8 heures. Catherine surveille
l'entrée des élèves au côté d'un CPE. Les mômes papotent sous
le préau. Un petit brun au visage grave dit bonjour, un lourd
cartable à la main. «Celui-là, on l'a rattrapé de justesse, se
félicite la principale. Malgré de gros problèmes avec la
justice, il a réussi à obtenir son passage en seconde.» Les
retards - 25% il y a trois ans - sont devenus exceptionnels.
Seuls deux ou trois conseils de discipline ont lieu chaque
année, pour une dizaine précédemment. Et le collège ne compte
plus que 1 «décrocheur», pour 6 ou 7 antérieurement. «C'est un
vrai travail d'équipe, insiste Catherine, assise dans son
vaste bureau où adjoint, profs, élèves et parents viennent
continuellement l'interrompre. Nous tenons tous le même
discours.» Ce qui, de fait, est encore la meilleure façon
d'éduquer. Rétive comme un petit animal traqué, Laurence, 15
ans, raconte du bout des lèvres qu'elle «a tapé un prof» dans
son précédent collège. Qu'ici, «il y a moins de racaille».
Qu'elle a «compris que c'était pas normal de s'énerver comme
ça en ouvrant un livre de classe». Catherine Bricaud n'est pas
au bout de ses peines: en dépit de sa méthode, le taux de
réussite au brevet n'atteint toujours pas 50%. ZEP ou pas ZEP,
cette principale qui ne doute de rien compte redresser la
barre avec ses quatre classes à projet artistique et culturel,
sa section sport et sa filière européenne.
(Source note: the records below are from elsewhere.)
theorem State.onJobCores_eq (s : State) (ring : Nat) (f : Core → Core) : ∃ cs, s.onJobCores ring f = { s with cores := cs } := by
  unfold State.onJobCores
  split
  · exact ⟨s.cores, rfl⟩
  · exact State.foldl_updCore_frame id _ _ s

theorem State.unhalt_eq (s : State) (ring : Nat) : ∃ cs, s.unhalt ring = { s with cores := cs } := by
  unfold State.unhalt
  split
  · exact ⟨s.cores, rfl⟩
  · exact State.foldl_updCore_frame id _ _ s

/-- The end of a job takes it out of the jobs, rewrites cores, and gives its outcome to the head of its ring. -/
theorem State.endJob_eq (s : State) (ring : Nat) (cm : Cmpl) :
    ∃ cs, s.endJob ring cm = ({ s with cores := cs, jobs := s.jobs.del ring } : State).finishHead ring cm := by
  unfold State.endJob
  dsimp only
  generalize hu : s.onJobCores ring _ = u
  obtain ⟨cs, hcs⟩ := s.onJobCores_eq ring _
  rw [hcs] at hu
  subst hu
  obtain ⟨cs', hun⟩ := State.unhalt_eq { s with cores := cs } ring
  exact ⟨cs', by rw [hun]⟩

/-- The keys of a rising table lie above what its first key lies above. -/
theorem Sparse.lt_of_mem_of_above {α : Type} {m : Sparse α} {k : Nat} (hr : m.rising = true) (ha : Sparse.above k m = true) :
    ∀ e ∈ m, k < e.1 := by
  induction m with
  | nil => exact fun e he => absurd he List.not_mem_nil
  | cons e r ih =>
    simp only [Sparse.rising, Sparse.above, Bool.and_eq_true, decide_eq_true_eq] at hr ha
    exact List.forall_mem_cons.mpr ⟨ha, ih hr.2 (Sparse.above_mono r (by omega) hr.1)⟩

/-- A key taken out of a table whose keys rise is found no more. -/
theorem Sparse.find_del_self {α : Type} {m : Sparse α} {k : Nat} (hr : m.rising = true) :
    List.find? (fun e => e.1 == k) (m.del k) = none := by
  have none_above (l : Sparse α) (hl : l.rising = true) (ha : Sparse.above k l = true) :
      List.find? (fun e => e.1 == k) l = none :=
    List.find?_eq_none.mpr fun e he => by simpa using Nat.ne_of_gt (Sparse.lt_of_mem_of_above hl ha e he)
  induction m with
  | nil => rfl
  | cons e r ih =>
    have hwhole := hr
    obtain ⟨j, v⟩ := e
    simp only [Sparse.rising, Bool.and_eq_true] at hr
    rw [Sparse.del]
    split_ifs with hlt heq
    · exact none_above _ hwhole (by simpa [Sparse.above] using hlt)
    · exact none_above r hr.2 (heq ▸ hr.1)
    · rw [List.find?_cons_of_neg (by simpa using Ne.symm heq)]
      exact ih hr.2

/-- A ring whose job has ended has no job. -/
theorem State.endJob_job {s : State} {ring : Nat} (cm : Cmpl) (hr : Sparse.rising s.jobs = true) :
    (s.endJob ring cm).job? ring = none := by
  obtain ⟨cs, h⟩ := s.endJob_eq ring cm
  simp only [h, State.finishHead, State.updRing_job_of]
  exact congrArg (Option.map (·.2)) (Sparse.find_del_self hr)

/-- The command at the head of the ring takes the outcome of its job. -/
theorem State.endJob_queue {s : State} {ring : Nat} {d : Desc} {rest : List Desc} (cm : Cmpl)
    (hq : (s.ring ring).queue = d :: rest) :
    ((s.endJob ring cm).ring ring).queue = { d with done := some cm } :: rest := by
  obtain ⟨cs, h⟩ := s.endJob_eq ring cm
  have hring : ({ s with cores := cs, jobs := s.jobs.del ring } : State).ring ring = s.ring ring := rfl
  simp only [h, State.finishHead, State.updRing_ring, if_true, hring, Ring.updHead, hq]

/-! ### END (R190) -/

/-- A core whose slot has reached its END. -/
def Core.ended (k : Core) : Core := { k with csq := { k.csq with ended := true, chain := none } }

theorem State.endRun_of_frame {s : State} {c gid n k : Nat} (hrun : (s.core c).csq.run = .frame gid n k) :
    s.endRun c = s.updCore c Core.ended := by
  simp only [State.endRun, hrun]
  rfl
Dans le bras de fer contre la
violence, tout compte: la mobilisation des adultes, le passé
de l'établissement, le hasard, aussi. Lorsque Jeanne Sillam,
blonde agrégée de lettres classiques, prend la direction du
collège Evariste-Galois, à Sarcelles, en 1998, le climat s'est
dégradé dans cet établissement de style post-Pailleron,
jusque-là réputé comme le meilleur du quartier. Jeanne fait la
connaissance d'une médiatrice familiale et l'embauche à
plein-temps à la tête d'un «bureau des parents». Une petite
révolution dans l'Education nationale. «Les parents ne savent
plus exercer leur autorité, alors qu'on ne peut rien faire
sans eux, soupire cette jolie femme de 59 ans à la voix
chuchotante. C'est comme une partie de bridge: si les parents
et l'école ne jouent pas ensemble, l'élève lambda occupe la
place du mort et le caïd a tous les atouts en main.» Les
goûters, les rencontres parents-profs, organisées à chaque
rentrée pour toutes les classes, ou la remise en mains propres
des bulletins scolaires permettent de repérer les géniteurs
motivés. Fort d'une quinzaine de membres, le bureau des
parents se réunit tous les mois pour faire le point sur la vie
du collège. Nouarah Fellah, la médiatrice, reçoit dans sa
minuscule officine, près de la cantine. «Quand ce n'est plus
l'institution qui parle, mais une maman comme une autre, le
discours a un autre impact», assure-t-elle. La formule a
surtout l'avantage de tenir les parents informés des éventuels
dérapages de leur rejeton. Les chahuteurs patentés sont pris
en charge par la médiatrice, qui leur remet une fiche de
présence consignant heure par heure leurs comportements et
leurs activités. Dans le sabir de l'Education nationale, on
appelle cela l' «exclusion-inclusion». Plutôt que de «tenir le
mur» dans la cité, l'élève sanctionné par une exclusion reste
dans l'établissement où il va et vient à horaires décalés afin
ne pas croiser ses petits camarades. Un aide-éducateur le fait
bûcher dans une petite salle isolée.
Jeanne Sillam est une pionnière.
C'est à elle que Fabrice Genestal doit d'avoir pu réaliser La
Squale, le film qui révéla les «tournantes» au grand public,
en 1999. «J'avais créé une association, L'Œil en coulisse,
avec l'idée de monter une comédie musicale, raconte-t-elle,
amusée. Mais je me suis aperçue en écoutant mes élèves que le
thème des violences sexuelles était omniprésent.» A chaque
soupçon d'attouchements dans une classe, la principale
d'Evariste-Galois remplace aussitôt les cours programmés par
deux heures d'éducation sexuelle. Les profs, auxquels elle a
fait suivre une formation spécifique, jouent le jeu. Même
s'ils n'apprécient pas toujours d'être «bousculés» par ce bout
de femme vibrionnant, capable tout à la fois de téléphoner,
d'ouvrir son courrier et de noter une idée sur son calepin. A
force de les faire parler, Jeanne connaît par cœur ses lascars
de banlieue. Le fameux «respect»? Rien à voir avec le slogan
du ministère, qui est plutôt ambigu. «Ils comprennent que ce
sont les autres qui doivent les respecter, décode-t-elle,
réaliste. Et seul celui qui ne se laisse jamais toucher,
jamais voler est digne de respect.» Une même question revient,
lancinante, chez ces praticiens de la violence: comment punir?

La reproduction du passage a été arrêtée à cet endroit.